- **Exercise description**:
Beginning with the line where "fun base =>" appears, repeat every remaining line of the entries exactly, the last line included.

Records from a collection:
/-! ## A routine in progress -/

/-- What no part of a routine in progress changes (R110). -/
theorem resume_keeps {r : Routine} (h : resume r s = .next t) :
    KeepsRegs (if r = .getc ∨ r = .inChar then [0] else []) s t ∧ t.mem = s.mem ∧ t.pc = s.pc ∧ t.diag = s.diag ∧
    t.run = s.run := by
  obtain ⟨rfl, rfl, -⟩ | ⟨rfl, rfl, -⟩ | ⟨a, rfl, rfl⟩ | ⟨a, rfl, rfl⟩ := resume_next_cases h
  · obtain ⟨hreg, hpc, hmem, hrun, hdiag, -⟩ := s.getc_keeps
    exact ⟨fun r hr => hreg r (by simpa using hr), hmem, hpc, hdiag, hrun⟩
  · obtain ⟨hreg, hpc, hmem, hrun, hdiag, -⟩ := s.inChar_keeps
    exact ⟨fun r hr => hreg r (by simpa using hr), hmem, hpc, hdiag, hrun⟩
  · obtain ⟨hreg, hpc, -, hmem, hrun, hdiag⟩ := s.print_keeps putsWord .puts a
    exact ⟨fun r _ => hreg r, hmem, hpc, hdiag, hrun⟩
  · obtain ⟨hreg, hpc, -, hmem, hrun, hdiag⟩ := s.print_keeps putspWord .putsp a
    exact ⟨fun r _ => hreg r, hmem, hpc, hdiag, hrun⟩

/-- With a routine in progress a step is a part of the routine. -/
theorem resume_of_step {r : Routine} (hr : s.routine = some r) (h : step s = .next t) : resume r s = .next t := by
  obtain ⟨-, ⟨hnone, -⟩ | ⟨r', hr', hresume⟩⟩ := step_next_cases h
  · simp [hr] at hnone
  · obtain rfl : r = r' := by simpa [hr] using hr'
    exact hresume

/-! ## Every instruction -/

theorem Effect.keepsRegs {i : Instr} (he : Effect s i t) : KeepsRegs (writtenRegs i) s t := by
  intro r hr
  cases he with
  | writesReg v hu hdr =>
    obtain ⟨hregs, -⟩ := hu.keeps
    rw [State.reg_setRegCC, if_neg (by simpa [hdr] using hr), State.reg_of_regs hregs]
  | @stores _ u a v hu =>
    obtain ⟨hregs, -⟩ := hu.keeps
    obtain ⟨hregs', -⟩ := u.memWrite_keeps a v
    exact State.reg_of_regs (hregs'.trans hregs) r
  | branches a => rfl
  | calls a h7 => exact s.reg_setReg_other (by simpa [h7] using hr) s.pc
  | raises _ => rfl
  | trap he => exact he.keepsRegs r hr

/-- Settles O58, by the effect of each family. -/
theorem onlyNamedRegistersAreWritten : Obligations.OnlyNamedRegistersAreWritten := by
  unfold Obligations.OnlyNamedRegistersAreWritten
  exact fun i s t h => (effect_of_exec h).keepsRegs

theorem Effect.keepsCond {i : Instr} (he : Effect s i t) (h : setsFlags i = false) : t.cond = s.cond := by
  cases he with
  | writesReg v hu hdr hflags => simp [hflags] at h
  | @stores _ u a v hu =>
    obtain ⟨-, -, hcond, -⟩ := hu.keeps
    obtain ⟨-, -, hcond', -⟩ := u.memWrite_keeps a v
    exact hcond'.trans hcond
  | branches a | calls a | raises _ => rfl
  | trap he => exact he.keepsCond h

/-- Settles O57: the flag setters aside, no effect writes COND, nor does a part of a string. -/
theorem onlyFlagSettersWriteCond : Obligations.OnlyFlagSettersWriteCond := by
  unfold Obligations.OnlyFlagSettersWriteCond
  refine ⟨fun i s t h => (effect_of_exec h).keepsCond, ?_⟩
  rintro s t a (hr | hr) hstep
  · obtain rfl := Host.Outcome.next.inj (resume_of_step hr hstep)
    obtain ⟨-, -, hcond, -⟩ := s.print_keeps putsWord .puts a
    exact hcond
  · obtain rfl := Host.Outcome.next.inj (resume_of_step hr hstep)
    obtain ⟨-, -, hcond, -⟩ := s.print_keeps putspWord .putsp a
    exact hcond

/-- Settles O59: the stores aside, no effect writes the array. -/
theorem onlyStoresWriteMemory : Obligations.OnlyStoresWriteMemory := by
  unfold Obligations.OnlyStoresWriteMemory
  intro i s t h hstores
  refine keepsMem_of_mem ?_
  cases effect_of_exec h with
  | writesReg v hu =>
    obtain ⟨-, -, -, hmem, -⟩ := hu.keeps
    exact hmem
  | stores a v hu hs => simp [hs] at hstores
  | branches a | calls a | raises _ => rfl
  | trap he => exact he.keeps.2.2

/-- Settles O56, by the effect of each family. -/
theorem execAnswersANextStateWithAtMostOneRecord : Obligations.ExecAnswersANextStateWithAtMostOneRecord := by
  unfold Obligations.ExecAnswersANextStateWithAtMostOneRecord
  intro i s
  obtain ⟨t, hexec, he⟩ := exec_effect s i
  refine ⟨t, hexec, he.grows.params, ?_⟩
  cases he with
  | writesReg v hu =>
    obtain ⟨-, -, -, -, -, -, hdiag, -⟩ := hu.keeps
    exact .inl hdiag
  | @stores _ u a v hu =>
    obtain ⟨-, -, -, -, -, -, hdiag, -⟩ := hu.keeps
    obtain ⟨-, -, -, -, -, -, -, -, hdiag', -⟩ := u.memWrite_keeps a v
    exact .inl (hdiag'.trans hdiag)
  | branches a | calls a => exact .inl rfl
  | raises hi => exact .inr ⟨_, rfl, .inl ⟨rfl, hi⟩⟩
  | @trap ign vec _ he =>
    obtain hdiag | ⟨hvec, d, hdiag, hd⟩ := he.diag_cases
    · exact .inl hdiag
    · exact .inr ⟨d, hdiag, .inr ⟨hd, ign, vec, rfl, hvec⟩⟩

/-- Settles O52: the effect of the TRAP by its vector, then the parts of a routine in progress. -/
theorem trapsKeepR1ToR6AndMemory : Obligations.TrapsKeepR1ToR6AndMemory := by
  unfold Obligations.TrapsKeepR1ToR6AndMemory
  refine ⟨fun s ign vec => ?_, fun s t hr hstep => ?_⟩
  · obtain ⟨t, hexec, he⟩ := exec_trap_effect s ign vec
    obtain ⟨-, hlink, hmem⟩ := he.keeps
    exact ⟨t, hexec, he.keepsRegs, keepsMem_of_mem hmem, hlink⟩
  · obtain ⟨r, hr⟩ := Option.ne_none_iff_exists'.mp hr
    obtain ⟨hregs, hmem, hpc, hdiag, hrun⟩ := resume_keeps (resume_of_step hr hstep)
    simp only [hr, Option.some_inj]
    exact ⟨hregs, keepsMem_of_mem hmem, hpc, hdiag, hrun⟩

/-- Where PC is known, the next step of an idle state fetches there. -/
theorem step_of_idle_at {a : Word} (h : Idle t) (hpc : t.pc = a) :
    step t = exec (decode (t.memRead a).1) { (t.memRead a).2 with pc := a + 1 } := by
  subst hpc
  exact step_of_idle h

/-- Settles O53: no effect of a TRAP and no part of a routine moves PC, so an ended routine leaves an idle state there. -/
theorem trapReturnIsImplicit : Obligations.TrapReturnIsImplicit := by
  unfold Obligations.TrapReturnIsImplicit
  refine ⟨fun s ign => ⟨_, exec_rti s ign, rfl⟩, fun s t hr hstep => ?_, fun s ign vec hs => ?_⟩
  · obtain ⟨r, hr⟩ := Option.ne_none_iff_exists'.mp hr
    obtain ⟨hrun, -⟩ := step_next_cases hstep
    obtain ⟨-, -, hpc, -, hrun'⟩ := resume_keeps (resume_of_step hr hstep)
    exact ⟨hpc, fun hended => step_of_idle_at ⟨hrun'.trans hrun, hended⟩ hpc⟩
  · obtain ⟨t, hexec, he⟩ := exec_trap_effect s ign vec
    obtain ⟨hpc, hlink, -⟩ := he.keeps
    refine ⟨t, hexec, hpc, hlink, fun hvec hended => ?_, ?_⟩
    · exact step_of_idle_at ⟨(he.keepsRun hvec).trans hs.1, hended⟩ hpc
    · rintro rfl
      cases he with
      | halt => exact step_halted rfl
      | invalid hvec => simp [validVector] at hvec

/-- Settles O41: the calls and TRAP link, JMP R7 goes back, and R7 is a register like the others. -/
theorem r7IsTheLinkRegister : Obligations.R7IsTheLinkRegister := by
  unfold Obligations.R7IsTheLinkRegister
  refine ⟨?_, fun s a c => ⟨_, rfl, rfl⟩, fun s v => ⟨s.reg_setReg_same 7 v, fun r hr => s.reg_setReg_other hr v⟩⟩
  rintro s i (⟨off, rfl⟩ | ⟨a, b, c, rfl⟩ | ⟨ign, vec, rfl⟩)
  · exact ⟨_, rfl, s.reg_setReg_same 7 s.pc⟩
  · exact ⟨_, rfl, s.reg_setReg_same 7 s.pc⟩
  · obtain ⟨t, hexec, he⟩ := exec_trap_effect s ign vec
    obtain ⟨-, hlink, -⟩ := he.keeps
    exact ⟨t, hexec, hlink⟩

/-- Settles O11: the fetch through MemRead, PC incremented. -/
theorem stepRunsTheDecodedInstruction : Obligations.StepRunsTheDecodedInstruction := by
  unfold Obligations.StepRunsTheDecodedInstruction
  rintro s i hs rfl
  exact step_of_idle hs

end Sys2Proof.Machine
end

section
/-! AND, NOT and LEA, and the addresses of 30_encoding.md R63: one register write with flags each. -/

namespace Sys2Proof.Machine

/-! ## Sums with a signed offset (20_memory.md R50) -/

/-- A word and a sign-extended offset add up modulo 2^16. -/
theorem toNat_add_sext {n : Nat} (hn : n ≤ 16) (w : Word) (off : BitVec n) :
    ((w + sext off).toNat : Int) = ((w.toNat : Int) + off.toInt) % 65536 := by
  have hval : off.toInt = (sext off).toInt := (sext_toInt hn off).symm
  rw [hval, BitVec.toInt_eq_toNat_cond, BitVec.toNat_add]
  split <;> omega

/-- Settles O18: each effective address is a word and a sign-extended offset. -/
theorem effectiveAddressesWrap : Obligations.EffectiveAddressesWrap := by
  unfold Obligations.EffectiveAddressesWrap
  exact fun s => ⟨toNat_add_sext (by decide) s.pc, toNat_add_sext (by decide) s.pc,
    fun base => toNat_add_sext (by decide) (s.reg base)⟩

/-! ## The instructions -/

variable (s : State)

theorem exec_andReg (dr sr1 : RegNum) (ign : BitVec 2) (sr2 : RegNum) :
    exec (.andReg dr sr1 ign sr2) s = .next (s.setRegCC dr (s.reg sr1 &&& s.reg sr2)) := rfl

theorem exec_andImm (dr sr1 : RegNum) (imm5 : BitVec 5) :
    exec (.andImm dr sr1 imm5) s = .next (s.setRegCC dr (s.reg sr1 &&& sext imm5)) := rfl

- **Solution for this task**:
    fun base => toNat_add_sext (by decide) (s.reg base)⟩

/-! ## The instructions -/

variable (s : State)

theorem exec_andReg (dr sr1 : RegNum) (ign : BitVec 2) (sr2 : RegNum) :
    exec (.andReg dr sr1 ign sr2) s = .next (s.setRegCC dr (s.reg sr1 &&& s.reg sr2)) := rfl

theorem exec_andImm (dr sr1 : RegNum) (imm5 : BitVec 5) :
    exec (.andImm dr sr1 imm5) s = .next (s.setRegCC dr (s.reg sr1 &&& sext imm5)) := rfl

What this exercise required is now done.